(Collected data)

=== Section Start ===

/-- A request that has been issued reaches its target and is answered; `none` while it waits on its way. -/
def State.busServe (s : State) (r : BusReq) : Option (BusStatus × Nat) × State :=
  if r.addr < 2 ^ 43 then
    if s.memCircles r.init r.mem.addr then (none, s)
    else let (a, s) := s.memServe r.mem r.line r.n; (a.map r.answer, s)
  else match busDie r.addr with
    | none => (some (.decode, 0), s.busBack r (.decode, 0))
    | some (d, ctl) =>
      if s.busLocked r || s.circles r.init d (busRouter r.addr) then (none, s)
      else match s.busReach r d ctl with
        | (none, _) => (none, s)
        | (some x, t) => (some x, t.busBack r x)

/-- One request of an initiator to a local address: its status and data, or `none` while it waits. -/
def State.bus (s : State) (r : BusReq) : Option (BusStatus × Nat) × State :=
  if r.n = 0 ∨ 64 < r.addr % 64 + r.n then (some (.align, 0), s)
  else if r.addr < 2 ^ 43 then let (a, s) := s.memAccess r.mem r.line r.n; (a.map r.answer, s)
  else match busDie r.addr with
    | none => (some (.decode, 0), s)
    | some (d, ctl) =>
      if s.busLocked r || s.circles r.init d (busRouter r.addr) then (none, s)
      else match s.send r.init (busCost d) (r.net d) with
        | (.noBudget, s) => (some (.noBudget, 0), s)
        | (.wait, s) => (none, s)
        | (.go, t) =>
          match t.busReach r d ctl with
          | (none, _) => (none, s)
          | (some x, t) => (some x, t.busBack r x)

/-! ### The row ONDIE_MEM_ACCESS -/

/-- The answer of a request goes to the bus. -/
def State.busAnswer (a : Option (BusStatus × Nat) × State) : State :=
  match a.1 with
  | none => a.2
  | some (st, d) => a.2.answer st d

/-- An access of an initiator to an on-die memory. -/
def execOndieMemAccess (init dev op addr n data : Nat) (ecc : List Ecc) (s : State) :
    Host.Outcome State Fault Refusal :=
  .next (if initListed init && decide (op < 3) && (busDie addr).any (!·.2) then
    State.busAnswer (s.bus { init := init, dev := srcDev init dev, op := op, addr := addr, n := n, data := data, ecc := ecc })
  else s)

/-! ### Requests to other devices (R345, R350) -/

/-- What became of a request to another device at its issue. -/
inductive Sent where
  | wait | out | stop (st : BusStatus)
  deriving DecidableEq, Repr

/-- A request to another device as the package network carries it to the Kelef egress, which lies beyond a bridge. -/
def Packet.net (p : Packet) : NetReq :=
  { op := p.typ, die := 0, rtr := 0, addr := p.addr, n := p.len + 1, data := p.data, opn := p.opn, spf := p.spf, ddev := p.dst }

/-- The answer from another device, or from the egress, reaches the initiator. -/
def State.remoteBack (s : State) (init num bytes : Nat) (a : EgrAns) : State :=
  s.answered init (·.out == some num) a.status a.spst a.spf (if a.status = 0 then some (a.data % 2 ^ 512) else none) bytes

/-- A request leaves under the governor's class 8 and crosses the network to the egress; one that finds no free
egress tag stalls, and so does one that the tables send in a circle. -/
def State.sendRemote (s : State) (init num bytes : Nat) (p : Packet) : Sent × State :=
  if s.circles init 0 0 then (.wait, s)
  else match s.send init [(8, 1)] p.net (some num) with
  | (.noBudget, s) => (.stop .noBudget, s)
  | (.wait, s) => (.wait, s)
  | (.go, t) =>
    match t.way init 0 0 with
    | some r => (.stop r.status, (t.countRoute r).remoteBack init num bytes ⟨init, num, r.status.code, false, 0, 0, 0⟩)
    | none =>
      match t.egress num { p with orig := init } with
      | (none, _) => (.wait, s)
      | (some true, t) => (.out, t)
      | (some false, t) => (.stop .unreachable, t.remoteBack init num bytes ⟨init, num, BusStatus.unreachable.code, false, 0, 0, 0⟩)
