-- ==== Sys2Proof/Machine/Core.lean ====
section
/-! DEFINITION. The machine as the host takes it. -/

def Sys2Proof.core : Host.Core :=
  { State := Sys2Proof.Machine.State, Fault := Sys2Proof.Machine.Fault, Refusal := Sys2Proof.Machine.Refusal,
    step := Sys2Proof.Machine.step, reset := Sys2Proof.Machine.State.reset }
end

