/-- R213, R214, R245, R246: the result and the flags of every accumulator operation, as numbers: 2·x·y for the
multiplies, wrapped to 56 bits with V, the carry or borrow in C, S set by an overflow but for CMP; the two parallel
moves read the engine as the instruction found it. A multiply of an accumulator, and a parallel load into D of an
operation that writes D, end the run with cause 4. States completion (Completes c s post: exec c s = next t for a t
with post t, under the conditions on the state and the operands named before it) of 15 commands: xfer (XFER), cmp
(CMP), mul (MUL), muln (MULN), madd (MADD), msub (MSUB), add (ADD), sub (SUB), zero (ZERO), copy (COPY), neg (NEG),
abs (ABS), shl (SHL), shr (SHR), max (MAX). -/
def Obligations.AccumulatorOperations : Prop :=
  (∀ (s : State) (e n op d s1 s2 : Nat) (m0 m1 : Option ParMove), s.engAt e (.par op d s1 s2 m0 m1) →
    let x := s.eng e
    let D : Int := signed 56 (x.get (cA d))
    let A : Int := x.srcNum s1
    let P : Int := 2 * signed 24 (x.get s1) * signed 24 (x.get s2)
    (op = 0 → Completes (.xfer e n []) s fun t => ∃ y : EngX,
      t = (s.slotStall e n).engNext e y x.late 1 ∧ y = { ((s.slotStall e n).eng e).parBase m0 m1 with r := y.r }
        ∧ (∀ k, k ≠ cSR → y.get k = (x.parBase m0 m1).get k)
        ∧ y.sr = if x.parSat m0 || x.parSat m1 then maskSet x.sr fS true else x.sr)
    ∧ (op = 8 → Completes (.cmp e n []) s fun t =>
        ParDone s t e n d m0 m1 ((x.parBase m0 m1).get (cA d)) (unsign 56 (D - A))
          (decide (unsign 56 D < unsign 56 A)) (decide (D - A < -2 ^ 55 ∨ 2 ^ 55 ≤ D - A)) false)
    ∧ (loadsAcc d m0 = false → loadsAcc d m1 = false →
      (op = 1 → s1 < 8 → Completes (.mul e n []) s fun t =>
        ParDone s t e n d m0 m1 (unsign 56 P) (unsign 56 P) false false true)
      ∧ (op = 2 → s1 < 8 → Completes (.muln e n []) s fun t =>
        ParDone s t e n d m0 m1 (unsign 56 (-P)) (unsign 56 (-P)) false false true)
      ∧ (op = 3 → s1 < 8 → Completes (.madd e n []) s fun t =>
        ParDone s t e n d m0 m1 (unsign 56 (D + P)) (unsign 56 (D + P))
          (decide (2 ^ 56 ≤ unsign 56 D + unsign 56 P)) (decide (D + P < -2 ^ 55 ∨ 2 ^ 55 ≤ D + P)) true)
      ∧ (op = 4 → s1 < 8 → Completes (.msub e n []) s fun t =>
        ParDone s t e n d m0 m1 (unsign 56 (D - P)) (unsign 56 (D - P))
          (decide (unsign 56 D < unsign 56 P)) (decide (D - P < -2 ^ 55 ∨ 2 ^ 55 ≤ D - P)) true)
      ∧ (op = 5 → Completes (.add e n []) s fun t =>
        ParDone s t e n d m0 m1 (unsign 56 (D + A)) (unsign 56 (D + A))
          (decide (2 ^ 56 ≤ unsign 56 D + unsign 56 A)) (decide (D + A < -2 ^ 55 ∨ 2 ^ 55 ≤ D + A)) true)
      ∧ (op = 6 → Completes (.sub e n []) s fun t =>
        ParDone s t e n d m0 m1 (unsign 56 (D - A)) (unsign 56 (D - A))
          (decide (unsign 56 D < unsign 56 A)) (decide (D - A < -2 ^ 55 ∨ 2 ^ 55 ≤ D - A)) true)
      ∧ (op = 7 → Completes (.zero e n []) s fun t => ParDone s t e n d m0 m1 0 0 false false true)
      ∧ (op = 9 → Completes (.copy e n []) s fun t =>
        ParDone s t e n d m0 m1 (unsign 56 A) (unsign 56 A) false false true)
      ∧ (op = 0xA → Completes (.neg e n []) s fun t =>
        ParDone s t e n d m0 m1 (unsign 56 (-D)) (unsign 56 (-D)) (decide (D ≠ 0)) (decide (D = -2 ^ 55)) true)
      ∧ (op = 0xB → Completes (.abs e n []) s fun t =>
        ParDone s t e n d m0 m1 (unsign 56 (D.natAbs : Int)) (unsign 56 (D.natAbs : Int)) false (decide (D = -2 ^ 55)) true)
      ∧ (op = 0xC → Completes (.shl e n []) s fun t =>
        ParDone s t e n d m0 m1 (unsign 56 (2 * D)) (unsign 56 (2 * D)) (decide (D < 0))
          (decide (2 * D < -2 ^ 55 ∨ 2 ^ 55 ≤ 2 * D)) true)
      ∧ (op = 0xD → Completes (.shr e n []) s fun t =>
        ParDone s t e n d m0 m1 (unsign 56 (D / 2)) (unsign 56 (D / 2)) (decide (D % 2 = 1)) false true)
      ∧ (op = 0xE → Completes (.max e n []) s fun t =>
        ParDone s t e n d m0 m1 (if D < A then unsign 56 A else x.get (cA d))
          (if D < A then unsign 56 A else x.get (cA d)) (decide (D < A)) false true)))
  ∧ (∀ (s : State) (e n op d s1 s2 : Nat) (m0 m1 : Option ParMove) (c : Nat → Nat → List Ecc → Instr),
      (op, c) ∈ [(1, Instr.mul), (2, .muln), (3, .madd), (4, .msub), (5, .add), (6, .sub), (7, .zero), (9, .copy), (0xA, .neg),
        (0xB, .abs), (0xC, .shl), (0xD, .shr), (0xE, .max)] →
      s.engAt e (.par op d s1 s2 m0 m1) → ((op ≤ 4 ∧ 8 ≤ s1) ∨ loadsAcc d m0 = true ∨ loadsAcc d m1 = true) →
    Completes (c e n []) s fun t => t = (s.slotStall e n).engEnd e 4)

=== Section End ===

> [TASK STATEMENT]: Output only an exact transcription of the lines above from the one with "moves read the" up to and including the one with "(.add e n []) s fun t =>".

> [RESULT]:
moves read the engine as the instruction found it. A multiply of an accumulator, and a parallel load into D of an
operation that writes D, end the run with cause 4. States completion (Completes c s post: exec c s = next t for a t
with post t, under the conditions on the state and the operands named before it) of 15 commands: xfer (XFER), cmp
(CMP), mul (MUL), muln (MULN), madd (MADD), msub (MSUB), add (ADD), sub (SUB), zero (ZERO), copy (COPY), neg (NEG),
abs (ABS), shl (SHL), shr (SHR), max (MAX). -/
def Obligations.AccumulatorOperations : Prop :=
  (∀ (s : State) (e n op d s1 s2 : Nat) (m0 m1 : Option ParMove), s.engAt e (.par op d s1 s2 m0 m1) →
    let x := s.eng e
    let D : Int := signed 56 (x.get (cA d))
    let A : Int := x.srcNum s1
    let P : Int := 2 * signed 24 (x.get s1) * signed 24 (x.get s2)
    (op = 0 → Completes (.xfer e n []) s fun t => ∃ y : EngX,
      t = (s.slotStall e n).engNext e y x.late 1 ∧ y = { ((s.slotStall e n).eng e).parBase m0 m1 with r := y.r }
        ∧ (∀ k, k ≠ cSR → y.get k = (x.parBase m0 m1).get k)
        ∧ y.sr = if x.parSat m0 || x.parSat m1 then maskSet x.sr fS true else x.sr)
    ∧ (op = 8 → Completes (.cmp e n []) s fun t =>
        ParDone s t e n d m0 m1 ((x.parBase m0 m1).get (cA d)) (unsign 56 (D - A))
          (decide (unsign 56 D < unsign 56 A)) (decide (D - A < -2 ^ 55 ∨ 2 ^ 55 ≤ D - A)) false)
    ∧ (loadsAcc d m0 = false → loadsAcc d m1 = false →
      (op = 1 → s1 < 8 → Completes (.mul e n []) s fun t =>
        ParDone s t e n d m0 m1 (unsign 56 P) (unsign 56 P) false false true)
      ∧ (op = 2 → s1 < 8 → Completes (.muln e n []) s fun t =>
        ParDone s t e n d m0 m1 (unsign 56 (-P)) (unsign 56 (-P)) false false true)
      ∧ (op = 3 → s1 < 8 → Completes (.madd e n []) s fun t =>
        ParDone s t e n d m0 m1 (unsign 56 (D + P)) (unsign 56 (D + P))
          (decide (2 ^ 56 ≤ unsign 56 D + unsign 56 P)) (decide (D + P < -2 ^ 55 ∨ 2 ^ 55 ≤ D + P)) true)
      ∧ (op = 4 → s1 < 8 → Completes (.msub e n []) s fun t =>
        ParDone s t e n d m0 m1 (unsign 56 (D - P)) (unsign 56 (D - P))
          (decide (unsign 56 D < unsign 56 P)) (decide (D - P < -2 ^ 55 ∨ 2 ^ 55 ≤ D - P)) true)
      ∧ (op = 5 → Completes (.add e n []) s fun t =>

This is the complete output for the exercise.